To define the Clear Day conditions, we used light intensity values measured by the Ground-based Atmospheric Monitoring Instrument Suite, Rooftop Instrument Group on March 23rd, 2013 (Figure 1B, dark blue line, [6]). We used this light intensity profile to define the rate of change of light intensity in our Clear Day condition, with a maximal light intensity of 600 µmol photons m−2 s−1. This intensity is consistent with measurements of light intensity in aquatic environments [38], while also offering an order of magnitude difference in intensity compared to the Low Light condition, which was a constant 50 µmol photons m−2 s−1. The Shade pulse condition was defined by dividing the intensity value of our Clear Day profile by 10 fold between 8 and 9 hours after dawn. The High Light pulse was defined as the intensity of the Clear Day condition between 8 and 9 hours after dawn. Low Light cultures were grown continuously at 50 µmol photons m−2 s−1. We generated the dynamic changes in light intensity of our conditions by changing the intensity of the LED every three minutes by passing the calibrated voltage value corresponding to the appropriate light intensity of our defined profile.

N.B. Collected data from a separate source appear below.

/-! ## Tether ports (01) -/

/-- The lock-check expiry begins a new window and judges the one that ended by the link state it falls in. WAKING: a
mark leads to LOCKING, none makes a WAKE due (R9). LOCKING: a bad window returns the count to 0, a good one raises it,
and the third in a row leads to UP (R10) with its credits (R18), the two bring-up timers stopped (R12) and the HELLO
timer started where R13 says; a LIVE shot is asked for while the allowance lasts (R163). UP: a good window changes
nothing, a bad one is a lock loss (R11, R15, R161). Here the channel is busy and no TRIGGER waits. That an expiry brings
the time base to the timer's end (log entry 2) and that the count stays 3 in UP (log entry 35) are the model's choices.
-/
def Obligations.LockChecksDriveTheLink : Prop :=
  ∀ (s now : State) (p : PortId) (d : Nat), s.running → (s.port p).tether.lockCheck = some d →
    (s.port p).tether.channel ≠ none →
    now = ({ s with time := max s.time d } : State).onTether p (fun t =>
      { t with marks := 0, lockCheck := some (max s.time d + 1000) }) →
    ((s.port p).tether.link = .waking →
      ((s.port p).tether.marks = 0 →
        exec (.lockCheckExpiry p) s = .next (now.onTether p fun t => { t with wakeDue := true }))
      ∧ (0 < (s.port p).tether.marks →
        exec (.lockCheckExpiry p) s = .next
          ((now.onTether p fun t => { t with link := .locking, goodWindows := 0, wakeDue := false }).noticed
            [.linkChange p .waking .locking now.usClock])))
    ∧ ((s.port p).tether.link = .locking →
      ((s.port p).tether.marks < 6 → (s.port p).cable.allowance = 0 →
        exec (.lockCheckExpiry p) s = .next (now.onTether p fun t => { t with goodWindows := 0 }))
      ∧ (6 ≤ (s.port p).tether.marks → (s.port p).tether.goodWindows < 2 → (s.port p).cable.allowance = 0 →
        exec (.lockCheckExpiry p) s = .next (now.onTether p fun t => { t with goodWindows := t.goodWindows + 1 }))
      ∧ ((s.port p).tether.marks < 6 → 0 < (s.port p).cable.allowance → s.meter.holder ≠ none →
        exec (.lockCheckExpiry p) s = .next
          { now.onPort p (fun x => { x with
              tether := { x.tether with goodWindows := 0 }
              cable := { x.cable with
                allowance := x.cable.allowance - 1
                counters := { x.cable.counters with liveRequested := bump x.cable.counters.liveRequested } } }) with
            meter := { s.meter with
              livePlaces := s.meter.livePlaces.set p.val true p.isLt
              counters := { s.meter.counters with
                liveReplaced := if s.meter.livePlaces.get p then bump s.meter.counters.liveReplaced
                  else s.meter.counters.liveReplaced } } })
      ∧ (6 ≤ (s.port p).tether.marks → 2 ≤ (s.port p).tether.goodWindows → (s.port p).capture.queue = [] →
          (s.port p).capture.want = none → (∀ e, s.meter.holder ≠ some (.live p, e)) →
        exec (.lockCheckExpiry p) s = .next
          ((now.onPort p fun x => { x with
              tether := { x.tether with
                link := .up, goodWindows := 3, wakeTimer := none, relockTimer := none
                helloTimer :=
                  match x.tether.session with
                  | some { helloTaken := false, upReached := false } => some (max s.time d + 200000)
                  | _ => x.tether.helloTimer
                session := x.tether.session.map fun y => { y with upReached := true }
                unreturned := 16 - x.tether.occupied, creditDue := decide (x.tether.occupied < 16) }
              cable := { x.cable with allowance := 0 } }).noticed [.linkChange p .locking .up now.usClock])))
    ∧ ((s.port p).tether.link = .up →
      (6 ≤ (s.port p).tether.marks → exec (.lockCheckExpiry p) s = .next now)
      ∧ ((s.port p).tether.marks < 6 → (s.port p).tether.queue.any DownPacket.isTrigger = false →
          (s.port p).ingress.record = .empty →
        exec (.lockCheckExpiry p) s = .next
          ((now.onPort p fun x => { x with
              tether := { x.tether with
                link := .locking, goodWindows := 0, relockTimer := some (max s.time d + 200000)
                cameraHeld := 0, creditDue := false
                counters := { x.tether.counters with lockLosses := bump x.tether.counters.lockLosses } }
              cable := if x.feed.power = .full then
                  { x.cable with
                    allowance := 8
                    flex := { x.cable.flex with lockLosses := min (x.cable.flex.lockLosses + 1) 65535 } }
                else x.cable }).noticed [.linkChange p .up .locking now.usClock])))

/-- The wake, relock and HELLO timers raise LINK_NO_WAKE, LINK_LOST and HELLO_MISSING, and the second feed sample in a
row above the limit raises BOOT_OVERLOAD or PORT_OVERCURRENT. Where the port's reaction is CUT or RETRY its feed is cut
(R12, R13, R29, R38, R40, R41, R168). Here no admission waits and no LIVE shot of the port is in progress. That an
expiry brings the time base to the timer's end is the model's choice (log entry 2). -/
def Obligations.FaultsCutTheFeed : Prop :=
  ∀ (s : State) (p : PortId) (r : Reaction) (d : Nat), s.running → (s.port p).feed.power.feedOn = true →
    (r = .cut ∨ r = .retry) → s.pool.queue = [] → (∀ e, s.meter.holder ≠ some (.live p, e)) →
    (∀ (c : Instr) (timer : Option Nat) (kind : FaultKind),
      (c, timer, kind) ∈
        [(Instr.wakeTimerExpiry p, (s.port p).tether.wakeTimer, FaultKind.linkNoWake),
          (.relockTimerExpiry p, (s.port p).tether.relockTimer, .linkLost),
          (.helloTimerExpiry p, (s.port p).tether.helloTimer, .helloMissing)] →
      timer = some d → (s.port p).cable.reactions.get kind.index = r →
      ∃ t, exec c s = .next t ∧ t.time = max s.time d ∧ s.cutBy t p kind r)
    ∧ ∀ (kind : FaultKind) (current : Half),
        kind = (if (s.port p).feed.power = .full then .portOvercurrent else .bootOverload) →
        (s.port p).feed.sampleTimer = some d → (s.port p).feed.limit < current.toNat → (s.port p).feed.overCount = 1 →
        (s.port p).cable.reactions.get kind.index = r →
        ∃ t, exec (.sampleTimerExpiry p current) s = .next t ∧ t.time = max s.time d ∧ s.cutBy t p kind r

After the 12-h light profile, the LEDs were turned off for 12 hours during the dark period. Cultures were grown semi-turbidostatically (OD750 maintained at 0.3) with periodic dilution in BG-11M media supplemented with 10 mM HEPES pH 8.0 at 30 °C,continuously bubbled with 1% CO2 in air, and shaken at 25 rpm in an enclosure impermeable to room lighting. Cells were not grown with antibiotics during the course of the experiment.
Purification of anti-RpaA and anti-RpaB antibodies
Recombinant RpaA was purified as previously described [18]. To purify recombinant RpaB, we cloned the rpaB gene into the pET48-b+ plasmid (Novagen) and overexpressed Trx-His-tagged RpaB in Novagen Tuner (DE3) competent cells carrying this plasmid by adding 300 µM IPTG to mid-log phase cultures. RpaB was purified from cell lysate using Ni-NTA chromatography as described previously [19]. The Trx-His tag was cleaved from RpaB and removed using a subsequent Ni-NTA step as described [19]. Purified, cleaved RpaB was dialyzed into a buffer containing 20 mM HEPES-KOH, pH 8.0, 150 mM KCl, 10% w/v glycerol, and 1 mM DTT. Protein concentration was measured with the Pierce BCA assay, and aliquots were flash frozen and stored at −80°C.

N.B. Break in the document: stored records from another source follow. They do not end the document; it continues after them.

/-! ### Ev.updCable -/

@[simp] theorem Ev.updCable_time (e : Ev) (p : PortId) (f : Cable → Cable) : (e.updCable p f).time = e.time := rfl
@[simp] theorem Ev.updCable_epoch (e : Ev) (p : PortId) (f : Cable → Cable) : (e.updCable p f).epoch = e.epoch := rfl
@[simp] theorem Ev.updCable_nreset (e : Ev) (p : PortId) (f : Cable → Cable) : (e.updCable p f).nreset = e.nreset := rfl
@[simp] theorem Ev.updCable_selfCheck (e : Ev) (p : PortId) (f : Cable → Cable) : (e.updCable p f).selfCheck = e.selfCheck := rfl
@[simp] theorem Ev.updCable_pool (e : Ev) (p : PortId) (f : Cable → Cable) : (e.updCable p f).pool = e.pool := rfl
@[simp] theorem Ev.updCable_router (e : Ev) (p : PortId) (f : Cable → Cable) : (e.updCable p f).router = e.router := rfl
@[simp] theorem Ev.updCable_output (e : Ev) (p : PortId) (f : Cable → Cable) : (e.updCable p f).output = e.output := rfl
@[simp] theorem Ev.updCable_relay (e : Ev) (p : PortId) (f : Cable → Cable) : (e.updCable p f).relay = e.relay := rfl
@[simp] theorem Ev.updCable_meter (e : Ev) (p : PortId) (f : Cable → Cable) : (e.updCable p f).meter = e.meter := rfl
@[simp] theorem Ev.updCable_kinds (e : Ev) (p : PortId) (f : Cable → Cable) : (e.updCable p f).kinds = e.kinds := rfl
@[simp] theorem Ev.updCable_breaks (e : Ev) (p : PortId) (f : Cable → Cable) : (e.updCable p f).breaks = e.breaks := rfl
@[simp] theorem Ev.updCable_link (e : Ev) (p : PortId) (f : Cable → Cable) : (e.updCable p f).link = e.link := rfl
@[simp] theorem Ev.updCable_pending (e : Ev) (p : PortId) (f : Cable → Cable) : (e.updCable p f).pending = e.pending := rfl
@[simp] theorem Ev.updCable_before (e : Ev) (p : PortId) (f : Cable → Cable) : (e.updCable p f).before = e.before := rfl
@[simp] theorem Ev.updCable_offers (e : Ev) (p : PortId) (f : Cable → Cable) : (e.updCable p f).offers = e.offers := rfl
@[simp] theorem Ev.updCable_poolOffers (e : Ev) (p : PortId) (f : Cable → Cable) : (e.updCable p f).poolOffers = e.poolOffers := rfl
@[simp] theorem Ev.updCable_todo (e : Ev) (p : PortId) (f : Cable → Cable) : (e.updCable p f).todo = e.todo := rfl

/-! ### Ev.countTether -/

@[simp] theorem Ev.countTether_time (e : Ev) (p : PortId) (f : TetherCounters → TetherCounters) : (e.countTether p f).time = e.time := rfl
@[simp] theorem Ev.countTether_epoch (e : Ev) (p : PortId) (f : TetherCounters → TetherCounters) : (e.countTether p f).epoch = e.epoch := rfl
@[simp] theorem Ev.countTether_nreset (e : Ev) (p : PortId) (f : TetherCounters → TetherCounters) : (e.countTether p f).nreset = e.nreset := rfl
@[simp] theorem Ev.countTether_selfCheck (e : Ev) (p : PortId) (f : TetherCounters → TetherCounters) : (e.countTether p f).selfCheck = e.selfCheck := rfl
@[simp] theorem Ev.countTether_pool (e : Ev) (p : PortId) (f : TetherCounters → TetherCounters) : (e.countTether p f).pool = e.pool := rfl
@[simp] theorem Ev.countTether_router (e : Ev) (p : PortId) (f : TetherCounters → TetherCounters) : (e.countTether p f).router = e.router := rfl
@[simp] theorem Ev.countTether_output (e : Ev) (p : PortId) (f : TetherCounters → TetherCounters) : (e.countTether p f).output = e.output := rfl
@[simp] theorem Ev.countTether_relay (e : Ev) (p : PortId) (f : TetherCounters → TetherCounters) : (e.countTether p f).relay = e.relay := rfl
@[simp] theorem Ev.countTether_meter (e : Ev) (p : PortId) (f : TetherCounters → TetherCounters) : (e.countTether p f).meter = e.meter := rfl
@[simp] theorem Ev.countTether_kinds (e : Ev) (p : PortId) (f : TetherCounters → TetherCounters) : (e.countTether p f).kinds = e.kinds := rfl
@[simp] theorem Ev.countTether_breaks (e : Ev) (p : PortId) (f : TetherCounters → TetherCounters) : (e.countTether p f).breaks = e.breaks := rfl
@[simp] theorem Ev.countTether_link (e : Ev) (p : PortId) (f : TetherCounters → TetherCounters) : (e.countTether p f).link = e.link := rfl
@[simp] theorem Ev.countTether_pending (e : Ev) (p : PortId) (f : TetherCounters → TetherCounters) : (e.countTether p f).pending = e.pending := rfl
@[simp] theorem Ev.countTether_before (e : Ev) (p : PortId) (f : TetherCounters → TetherCounters) : (e.countTether p f).before = e.before := rfl
@[simp] theorem Ev.countTether_offers (e : Ev) (p : PortId) (f : TetherCounters → TetherCounters) : (e.countTether p f).offers = e.offers := rfl
@[simp] theorem Ev.countTether_poolOffers (e : Ev) (p : PortId) (f : TetherCounters → TetherCounters) : (e.countTether p f).poolOffers = e.poolOffers := rfl
@[simp] theorem Ev.countTether_todo (e : Ev) (p : PortId) (f : TetherCounters → TetherCounters) : (e.countTether p f).todo = e.todo := rfl

/-! ### Ev.countFeed -/

@[simp] theorem Ev.countFeed_time (e : Ev) (p : PortId) (f : FeedCounters → FeedCounters) : (e.countFeed p f).time = e.time := rfl
@[simp] theorem Ev.countFeed_epoch (e : Ev) (p : PortId) (f : FeedCounters → FeedCounters) : (e.countFeed p f).epoch = e.epoch := rfl
@[simp] theorem Ev.countFeed_nreset (e : Ev) (p : PortId) (f : FeedCounters → FeedCounters) : (e.countFeed p f).nreset = e.nreset := rfl
@[simp] theorem Ev.countFeed_selfCheck (e : Ev) (p : PortId) (f : FeedCounters → FeedCounters) : (e.countFeed p f).selfCheck = e.selfCheck := rfl
@[simp] theorem Ev.countFeed_pool (e : Ev) (p : PortId) (f : FeedCounters → FeedCounters) : (e.countFeed p f).pool = e.pool := rfl
@[simp] theorem Ev.countFeed_router (e : Ev) (p : PortId) (f : FeedCounters → FeedCounters) : (e.countFeed p f).router = e.router := rfl
@[simp] theorem Ev.countFeed_output (e : Ev) (p : PortId) (f : FeedCounters → FeedCounters) : (e.countFeed p f).output = e.output := rfl
@[simp] theorem Ev.countFeed_relay (e : Ev) (p : PortId) (f : FeedCounters → FeedCounters) : (e.countFeed p f).relay = e.relay := rfl
@[simp] theorem Ev.countFeed_meter (e : Ev) (p : PortId) (f : FeedCounters → FeedCounters) : (e.countFeed p f).meter = e.meter := rfl
@[simp] theorem Ev.countFeed_kinds (e : Ev) (p : PortId) (f : FeedCounters → FeedCounters) : (e.countFeed p f).kinds = e.kinds := rfl
@[simp] theorem Ev.countFeed_breaks (e : Ev) (p : PortId) (f : FeedCounters → FeedCounters) : (e.countFeed p f).breaks = e.breaks := rfl
@[simp] theorem Ev.countFeed_link (e : Ev) (p : PortId) (f : FeedCounters → FeedCounters) : (e.countFeed p f).link = e.link := rfl
@[simp] theorem Ev.countFeed_pending (e : Ev) (p : PortId) (f : FeedCounters → FeedCounters) : (e.countFeed p f).pending = e.pending := rfl
@[simp] theorem Ev.countFeed_before (e : Ev) (p : PortId) (f : FeedCounters → FeedCounters) : (e.countFeed p f).before = e.before := rfl
@[simp] theorem Ev.countFeed_offers (e : Ev) (p : PortId) (f : FeedCounters → FeedCounters) : (e.countFeed p f).offers = e.offers := rfl
@[simp] theorem Ev.countFeed_poolOffers (e : Ev) (p : PortId) (f : FeedCounters → FeedCounters) : (e.countFeed p f).poolOffers = e.poolOffers := rfl
@[simp] theorem Ev.countFeed_todo (e : Ev) (p : PortId) (f : FeedCounters → FeedCounters) : (e.countFeed p f).todo = e.todo := rfl

/-! ### Ev.countCapture -/

@[simp] theorem Ev.countCapture_time (e : Ev) (p : PortId) (f : CaptureCounters → CaptureCounters) : (e.countCapture p f).time = e.time := rfl
@[simp] theorem Ev.countCapture_epoch (e : Ev) (p : PortId) (f : CaptureCounters → CaptureCounters) : (e.countCapture p f).epoch = e.epoch := rfl
@[simp] theorem Ev.countCapture_nreset (e : Ev) (p : PortId) (f : CaptureCounters → CaptureCounters) : (e.countCapture p f).nreset = e.nreset := rfl
@[simp] theorem Ev.countCapture_selfCheck (e : Ev) (p : PortId) (f : CaptureCounters → CaptureCounters) : (e.countCapture p f).selfCheck = e.selfCheck := rfl
@[simp] theorem Ev.countCapture_pool (e : Ev) (p : PortId) (f : CaptureCounters → CaptureCounters) : (e.countCapture p f).pool = e.pool := rfl
@[simp] theorem Ev.countCapture_router (e : Ev) (p : PortId) (f : CaptureCounters → CaptureCounters) : (e.countCapture p f).router = e.router := rfl
@[simp] theorem Ev.countCapture_output (e : Ev) (p : PortId) (f : CaptureCounters → CaptureCounters) : (e.countCapture p f).output = e.output := rfl
@[simp] theorem Ev.countCapture_relay (e : Ev) (p : PortId) (f : CaptureCounters → CaptureCounters) : (e.countCapture p f).relay = e.relay := rfl
@[simp] theorem Ev.countCapture_meter (e : Ev) (p : PortId) (f : CaptureCounters → CaptureCounters) : (e.countCapture p f).meter = e.meter := rfl
@[simp] theorem Ev.countCapture_kinds (e : Ev) (p : PortId) (f : CaptureCounters → CaptureCounters) : (e.countCapture p f).kinds = e.kinds := rfl
@[simp] theorem Ev.countCapture_breaks (e : Ev) (p : PortId) (f : CaptureCounters → CaptureCounters) : (e.countCapture p f).breaks = e.breaks := rfl
@[simp] theorem Ev.countCapture_link (e : Ev) (p : PortId) (f : CaptureCounters → CaptureCounters) : (e.countCapture p f).link = e.link := rfl
@[simp] theorem Ev.countCapture_pending (e : Ev) (p : PortId) (f : CaptureCounters → CaptureCounters) : (e.countCapture p f).pending = e.pending := rfl
@[simp] theorem Ev.countCapture_before (e : Ev) (p : PortId) (f : CaptureCounters → CaptureCounters) : (e.countCapture p f).before = e.before := rfl
@[simp] theorem Ev.countCapture_offers (e : Ev) (p : PortId) (f : CaptureCounters → CaptureCounters) : (e.countCapture p f).offers = e.offers := rfl
@[simp] theorem Ev.countCapture_poolOffers (e : Ev) (p : PortId) (f : CaptureCounters → CaptureCounters) : (e.countCapture p f).poolOffers = e.poolOffers := rfl
@[simp] theorem Ev.countCapture_todo (e : Ev) (p : PortId) (f : CaptureCounters → CaptureCounters) : (e.countCapture p f).todo = e.todo := rfl

/-! ### Ev.countLens -/

@[simp] theorem Ev.countLens_time (e : Ev) (p : PortId) (f : LensCounters → LensCounters) : (e.countLens p f).time = e.time := rfl
@[simp] theorem Ev.countLens_epoch (e : Ev) (p : PortId) (f : LensCounters → LensCounters) : (e.countLens p f).epoch = e.epoch := rfl
@[simp] theorem Ev.countLens_nreset (e : Ev) (p : PortId) (f : LensCounters → LensCounters) : (e.countLens p f).nreset = e.nreset := rfl
@[simp] theorem Ev.countLens_selfCheck (e : Ev) (p : PortId) (f : LensCounters → LensCounters) : (e.countLens p f).selfCheck = e.selfCheck := rfl
@[simp] theorem Ev.countLens_pool (e : Ev) (p : PortId) (f : LensCounters → LensCounters) : (e.countLens p f).pool = e.pool := rfl
@[simp] theorem Ev.countLens_router (e : Ev) (p : PortId) (f : LensCounters → LensCounters) : (e.countLens p f).router = e.router := rfl
@[simp] theorem Ev.countLens_output (e : Ev) (p : PortId) (f : LensCounters → LensCounters) : (e.countLens p f).output = e.output := rfl
@[simp] theorem Ev.countLens_relay (e : Ev) (p : PortId) (f : LensCounters → LensCounters) : (e.countLens p f).relay = e.relay := rfl
@[simp] theorem Ev.countLens_meter (e : Ev) (p : PortId) (f : LensCounters → LensCounters) : (e.countLens p f).meter = e.meter := rfl
@[simp] theorem Ev.countLens_kinds (e : Ev) (p : PortId) (f : LensCounters → LensCounters) : (e.countLens p f).kinds = e.kinds := rfl
@[simp] theorem Ev.countLens_breaks (e : Ev) (p : PortId) (f : LensCounters → LensCounters) : (e.countLens p f).breaks = e.breaks := rfl
@[simp] theorem Ev.countLens_link (e : Ev) (p : PortId) (f : LensCounters → LensCounters) : (e.countLens p f).link = e.link := rfl
@[simp] theorem Ev.countLens_pending (e : Ev) (p : PortId) (f : LensCounters → LensCounters) : (e.countLens p f).pending = e.pending := rfl
@[simp] theorem Ev.countLens_before (e : Ev) (p : PortId) (f : LensCounters → LensCounters) : (e.countLens p f).before = e.before := rfl
@[simp] theorem Ev.countLens_offers (e : Ev) (p : PortId) (f : LensCounters → LensCounters) : (e.countLens p f).offers = e.offers := rfl
@[simp] theorem Ev.countLens_poolOffers (e : Ev) (p : PortId) (f : LensCounters → LensCounters) : (e.countLens p f).poolOffers = e.poolOffers := rfl
@[simp] theorem Ev.countLens_todo (e : Ev) (p : PortId) (f : LensCounters → LensCounters) : (e.countLens p f).todo = e.todo := rfl

/-! ### Ev.countIngress -/

@[simp] theorem Ev.countIngress_time (e : Ev) (p : PortId) (f : IngressCounters → IngressCounters) : (e.countIngress p f).time = e.time := rfl
@[simp] theorem Ev.countIngress_epoch (e : Ev) (p : PortId) (f : IngressCounters → IngressCounters) : (e.countIngress p f).epoch = e.epoch := rfl
@[simp] theorem Ev.countIngress_nreset (e : Ev) (p : PortId) (f : IngressCounters → IngressCounters) : (e.countIngress p f).nreset = e.nreset := rfl
@[simp] theorem Ev.countIngress_selfCheck (e : Ev) (p : PortId) (f : IngressCounters → IngressCounters) : (e.countIngress p f).selfCheck = e.selfCheck := rfl
@[simp] theorem Ev.countIngress_pool (e : Ev) (p : PortId) (f : IngressCounters → IngressCounters) : (e.countIngress p f).pool = e.pool := rfl
@[simp] theorem Ev.countIngress_router (e : Ev) (p : PortId) (f : IngressCounters → IngressCounters) : (e.countIngress p f).router = e.router := rfl
@[simp] theorem Ev.countIngress_output (e : Ev) (p : PortId) (f : IngressCounters → IngressCounters) : (e.countIngress p f).output = e.output := rfl
@[simp] theorem Ev.countIngress_relay (e : Ev) (p : PortId) (f : IngressCounters → IngressCounters) : (e.countIngress p f).relay = e.relay := rfl
@[simp] theorem Ev.countIngress_meter (e : Ev) (p : PortId) (f : IngressCounters → IngressCounters) : (e.countIngress p f).meter = e.meter := rfl
@[simp] theorem Ev.countIngress_kinds (e : Ev) (p : PortId) (f : IngressCounters → IngressCounters) : (e.countIngress p f).kinds = e.kinds := rfl
@[simp] theorem Ev.countIngress_breaks (e : Ev) (p : PortId) (f : IngressCounters → IngressCounters) : (e.countIngress p f).breaks = e.breaks := rfl
@[simp] theorem Ev.countIngress_link (e : Ev) (p : PortId) (f : IngressCounters → IngressCounters) : (e.countIngress p f).link = e.link := rfl
@[simp] theorem Ev.countIngress_pending (e : Ev) (p : PortId) (f : IngressCounters → IngressCounters) : (e.countIngress p f).pending = e.pending := rfl
@[simp] theorem Ev.countIngress_before (e : Ev) (p : PortId) (f : IngressCounters → IngressCounters) : (e.countIngress p f).before = e.before := rfl
@[simp] theorem Ev.countIngress_offers (e : Ev) (p : PortId) (f : IngressCounters → IngressCounters) : (e.countIngress p f).offers = e.offers := rfl
@[simp] theorem Ev.countIngress_poolOffers (e : Ev) (p : PortId) (f : IngressCounters → IngressCounters) : (e.countIngress p f).poolOffers = e.poolOffers := rfl
@[simp] theorem Ev.countIngress_todo (e : Ev) (p : PortId) (f : IngressCounters → IngressCounters) : (e.countIngress p f).todo = e.todo := rfl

Anti-RpaB serum was generated by immunization of two rabbits with purified RpaB by Cocalico Biologicals (Reamstown, PA). RpaA- and RpaB-conjugated Affigel 10/15 resin (Bio-Rad) was prepared following manufacturer’s instructions as described previously [19]. Anti-RpaB serum was first passed over an RpaA-conjugated resin and the flowthrough collected to subtract cross-reacting antibodies. Anti-RpaB antibodies were then purified from the flowthrough using an RpaB-conjugated resin as described previously [19]. The same process was repeated to purify anti-RpaA antibodies using rabbit serum described previously [10], passing the serum over an RpaB-conjugated resin and purifying with an RpaAconjugated resin. No cross reactivity of the purified anti-RpaA and anti-RpaB antibodies for the opposite regulator was detected via ELISA assay.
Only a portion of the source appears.